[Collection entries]
-- ==== Sys2Proof/Config.lean ====
section
/-! DEFINITION. What is fixed when an engine is built (00_scope.md R8): the parameters, and the constants the source settles. -/

namespace Sys2Proof

/-- The parameters of 00_scope.md R8. They are a field of the machine's state (10_state.md R29, R32 makes three of them
readable registers), hardwired: no step changes them. -/
structure Config where
  /-- MAX_CODE: exclusive upper bound of the code space. -/
  maxCode : Nat
  /-- BLOCK: the size in bytes of WBUF, RBUF and OBUF. -/
  block : Nat
  /-- MAGIC: the header's format identifier. -/
  magic : BitVec 32
  /-- HEADER_PAD: the number of zero bytes after the protection field. -/
  headerPad : Nat
  deriving DecidableEq, Repr

/-- EMPTY_CODE = 0: the root, the empty word (R8). -/
abbrev emptyCode : Code := 0#16
/-- STOP_CODE = 1: the sentinel (R8). -/
abbrev stopCode : Code := 1#16
/-- START_CODE = 2: the first assignable code (R8). -/
abbrev startCode : Code := 2#16

/-- HEADER_BYTES = 6 + HEADER_PAD (R8). -/
def Config.headerBytes (c : Config) : Nat := 6 + c.headerPad

/-- EPOCH_PAIRS = MAX_CODE - START_CODE: the number of codes assignable in one epoch (R9). -/
def Config.epochPairs (c : Config) : Nat := c.maxCode - 2

/-- The constraints of R8 and R9: MAX_CODE is a power of two from 4 to 65536, and BLOCK is at least 1. -/
abbrev Config.Ok (c : Config) : Prop :=
  4 ≤ c.maxCode ∧ c.maxCode ≤ 65536 ∧ c.maxCode = 2 ^ Nat.log2 c.maxCode ∧ 1 ≤ c.block

/-- MAGIC is OPEN in the spec (00_scope.md R8, 92_eei_decisions.md D6: "No default is normative"), so the value an engine
is built with is a free value: it has no body, and nothing in Lean can evaluate it. DESIGN CHOICE, safe: log entry 2. -/
opaque Config.openMagic : BitVec 32

/-- The code that a new trie node carries where the operand of TRIE_INSERT is outside its range START_CODE <= code < MAX_CODE:
41_trie.md R134 states no result there, so it is a free value, a fresh one each time. It has no body: nothing in Lean can evaluate
it. DESIGN CHOICE, safe: log entry 10. -/
opaque Config.freeCode : Nat → Code

/-- The defaults of R8: MAX_CODE 65536, BLOCK 4096, HEADER_PAD 0; MAGIC open. -/
def Config.standard : Config :=
  { maxCode := 65536, block := 4096, magic := Config.openMagic, headerPad := 0 }

end Sys2Proof
end

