/-- R160: the sentinel ends the run; a data pair is looked up, assigned, output, and the counter advances, the table reset at
MAX_CODE; an unassigned code is U1. -/
def Obligations.DecPairDecodesOnePair : Prop :=
  (∀ a : BitVec 16, decodeCmd (cmdWord 0x06#8 a) = if a = 0 then .ok .decPair else .error .reservedArgument) ∧
  (∀ s : State, s.runState ≠ .dec → exec .decPair s = .next (errCmdEntry s)) ∧
  ∀ s : State, s.runState = .dec → EngineInv s → DecInv s → s.zin.length < 2 ^ 64 →
    (upcomingCode s = 1#16 → ∃ t, exec .decPair s = .next t ∧
      t = { s with
        rbuf := t.rbuf, ridx := t.ridx, zinPos := t.zinPos
        rpCode := 1#16, rpSym := upcomingSym s, hasMore := false
        totalBits := s.totalBits + BitVec.ofNat 64 (bitLength s.nextCode.toNat + 8)
        sout := s.sout ++ Memory.firstBytes s.obuf s.oidx, oidx := 0
        wt := [], wtLive := false, runState := .done } ∧
      TookBits (bitLength s.nextCode.toNat + 8) s t) ∧
    (upcomingCode s ≠ 1#16 → wordAt s (upcomingCode s) = none → exec .decPair s = .fault .unassignedCode) ∧
    ∀ word, upcomingCode s ≠ 1#16 → wordAt s (upcomingCode s) = some word → ∃ t, exec .decPair s = .next t ∧
      t = { s with
        rbuf := t.rbuf, ridx := t.ridx, zinPos := t.zinPos
        rpCode := upcomingCode s, rpSym := upcomingSym s, hasMore := true
        totalBits := s.totalBits + BitVec.ofNat 64 (bitLength s.nextCode.toNat + 8)
        totalSyms := s.totalSyms + BitVec.ofNat 64 (word.length + 1)
        wt := t.wt, obuf := t.obuf, sout := t.sout
        oidx := (s.oidx + (word.length + 1)) % s.cfg.block
        nextCode := BitVec.ofNat 16 (advancedCode s) } ∧
      TookBits (bitLength s.nextCode.toNat + 8) s t ∧
      s.sout <+: t.sout ∧ decodedBytes t = decodedBytes s ++ (word ++ [upcomingSym s]) ∧
      (s.nextCode.toNat + 1 = s.cfg.maxCode → t.nextCode = 2#16 ∧
        ∀ c, wordAt t c = if c = emptyCode then some [] else none) ∧
      (s.nextCode.toNat + 1 ≠ s.cfg.maxCode → t.nextCode.toNat = s.nextCode.toNat + 1 ∧
        ∀ c, wordAt t c = if c = s.nextCode then some (word ++ [upcomingSym s]) else wordAt s c) ∧
      ∀ a, (∀ k < word.length + 1, (s.oidx + k) % s.cfg.block ≠ a) → Memory.read t.obuf a = Memory.read s.obuf a

/-- The bits at the read cursor decode to a pair of one of the four classes of R85, and DEC_PAIR is that pair's meaning once its
bits are taken. -/
def Obligations.DecPairRunsThePairOnTheWire : Prop :=
  ∀ s : State, s.runState = .dec → EngineInv s → DecInv s → s.zin.length < 2 ^ 64 →
    ∃ i, decodePair s.nextCode.toNat ((List.range (bitLength s.nextCode.toNat + 8)).map (upcomingBit s)) = .ok i ∧
      atCounter s.nextCode.toNat i ∧
      exec .decPair s = exec i (afterBits (bitLength s.nextCode.toNat + 8) s) ∧
      TookBits (bitLength s.nextCode.toNat + 8) s (afterBits (bitLength s.nextCode.toNat + 8) s)

/-- What the wire's units do once their bits are taken: the header in IDLE (right or wrong magic), the sentinel, a literal and a
reference in DEC; in another run state each raises ERR_CMD. That wire units are instructions with these meanings is the model's
choice: log entry 14. -/
def Obligations.WireUnitsComplete : Prop :=
  (∀ (magic : BitVec 32) (prot : BitVec 16) (s : State),
    (s.runState ≠ .idle → exec (.header magic prot) s = .next (errCmdEntry s)) ∧
    (s.runState = .idle → magic ≠ s.cfg.magic →
      exec (.header magic prot) s = .next { s with err := 1#3, runState := .error }) ∧
    (s.runState = .idle → magic = s.cfg.magic → ∃ t, exec (.header magic prot) s = .next t ∧
      t = { s with prot := prot, wt := t.wt, wtLive := true, nextCode := 2#16, runState := .dec } ∧
      ∀ c, wordAt t c = if c = emptyCode then some [] else none)) ∧
  (∀ (w : Width) (sym : Byte) (s : State),
    (s.runState ≠ .dec → exec (.pairStop w sym) s = .next (errCmdEntry s) ∧
      exec (.pairLit w sym) s = .next (errCmdEntry s) ∧ ∀ c, exec (.pairRef w c sym) s = .next (errCmdEntry s)) ∧
    (s.runState = .dec → EngineInv s → DecInv s → exec (.pairStop w sym) s = .next { s with
      rpCode := 1#16, rpSym := sym, hasMore := false
      totalBits := s.totalBits + BitVec.ofNat 64 (w.toNat + 8)
      sout := s.sout ++ Memory.firstBytes s.obuf s.oidx, oidx := 0
      wt := [], wtLive := false, runState := .done })) ∧
  ∀ (w : Width) (code : Code) (sym : Byte) (s : State), s.runState = .dec → EngineInv s → DecInv s →
    ∀ i, (code = 0#16 ∧ i = .pairLit w sym) ∨ (2 ≤ code.toNat ∧ code.toNat < s.nextCode.toNat ∧ i = .pairRef w code sym) →
      ∃ word t, wordAt s code = some word ∧ exec i s = .next t ∧
        t = { s with
          rpCode := code, rpSym := sym, hasMore := true
          totalBits := s.totalBits + BitVec.ofNat 64 (w.toNat + 8)
          totalSyms := s.totalSyms + BitVec.ofNat 64 (word.length + 1)
          wt := t.wt, obuf := t.obuf, sout := t.sout
          oidx := (s.oidx + (word.length + 1)) % s.cfg.block
          nextCode := BitVec.ofNat 16 (advancedCode s) } ∧
        s.sout <+: t.sout ∧ decodedBytes t = decodedBytes s ++ (word ++ [sym]) ∧
        (s.nextCode.toNat + 1 = s.cfg.maxCode → ∀ c, wordAt t c = if c = emptyCode then some [] else none) ∧
        (s.nextCode.toNat + 1 ≠ s.cfg.maxCode →
          ∀ c, wordAt t c = if c = s.nextCode then some (word ++ [sym]) else wordAt s c) ∧
        ∀ a, (∀ k < word.length + 1, (s.oidx + k) % s.cfg.block ≠ a) → Memory.read t.obuf a = Memory.read s.obuf a

/-- R85, R88, R211: a reference to an unassigned code is `undefined(U1)`; "a model faults". -/
def Obligations.UndefinedPairFaults : Prop :=
  ∀ (w : Width) (code : Code) (sym : Byte) (s : State), exec (.pairUndef w code sym) s = .fault .unassignedCode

EXERCISE AIM:
Of the entries above, repeat exactly the lines from the line with "readable registers), hardwired: no" through the line with "def Config.standard : Config", both of them included.

ANSWER TO THE PROBLEM:
readable registers), hardwired: no step changes them. -/
structure Config where
  /-- MAX_CODE: exclusive upper bound of the code space. -/
  maxCode : Nat
  /-- BLOCK: the size in bytes of WBUF, RBUF and OBUF. -/
  block : Nat
  /-- MAGIC: the header's format identifier. -/
  magic : BitVec 32
  /-- HEADER_PAD: the number of zero bytes after the protection field. -/
  headerPad : Nat
  deriving DecidableEq, Repr

/-- EMPTY_CODE = 0: the root, the empty word (R8). -/
abbrev emptyCode : Code := 0#16
/-- STOP_CODE = 1: the sentinel (R8). -/
abbrev stopCode : Code := 1#16
/-- START_CODE = 2: the first assignable code (R8). -/
abbrev startCode : Code := 2#16

/-- HEADER_BYTES = 6 + HEADER_PAD (R8). -/
def Config.headerBytes (c : Config) : Nat := 6 + c.headerPad

/-- EPOCH_PAIRS = MAX_CODE - START_CODE: the number of codes assignable in one epoch (R9). -/
def Config.epochPairs (c : Config) : Nat := c.maxCode - 2

/-- The constraints of R8 and R9: MAX_CODE is a power of two from 4 to 65536, and BLOCK is at least 1. -/
abbrev Config.Ok (c : Config) : Prop :=
  4 ≤ c.maxCode ∧ c.maxCode ≤ 65536 ∧ c.maxCode = 2 ^ Nat.log2 c.maxCode ∧ 1 ≤ c.block

/-- MAGIC is OPEN in the spec (00_scope.md R8, 92_eei_decisions.md D6: "No default is normative"), so the value an engine
is built with is a free value: it has no body, and nothing in Lean can evaluate it. DESIGN CHOICE, safe: log entry 2. -/
opaque Config.openMagic : BitVec 32

/-- The code that a new trie node carries where the operand of TRIE_INSERT is outside its range START_CODE <= code < MAX_CODE:
41_trie.md R134 states no result there, so it is a free value, a fresh one each time. It has no body: nothing in Lean can evaluate
it. DESIGN CHOICE, safe: log entry 10. -/
opaque Config.freeCode : Nat → Code

/-- The defaults of R8: MAX_CODE 65536, BLOCK 4096, HEADER_PAD 0; MAGIC open. -/
def Config.standard : Config :=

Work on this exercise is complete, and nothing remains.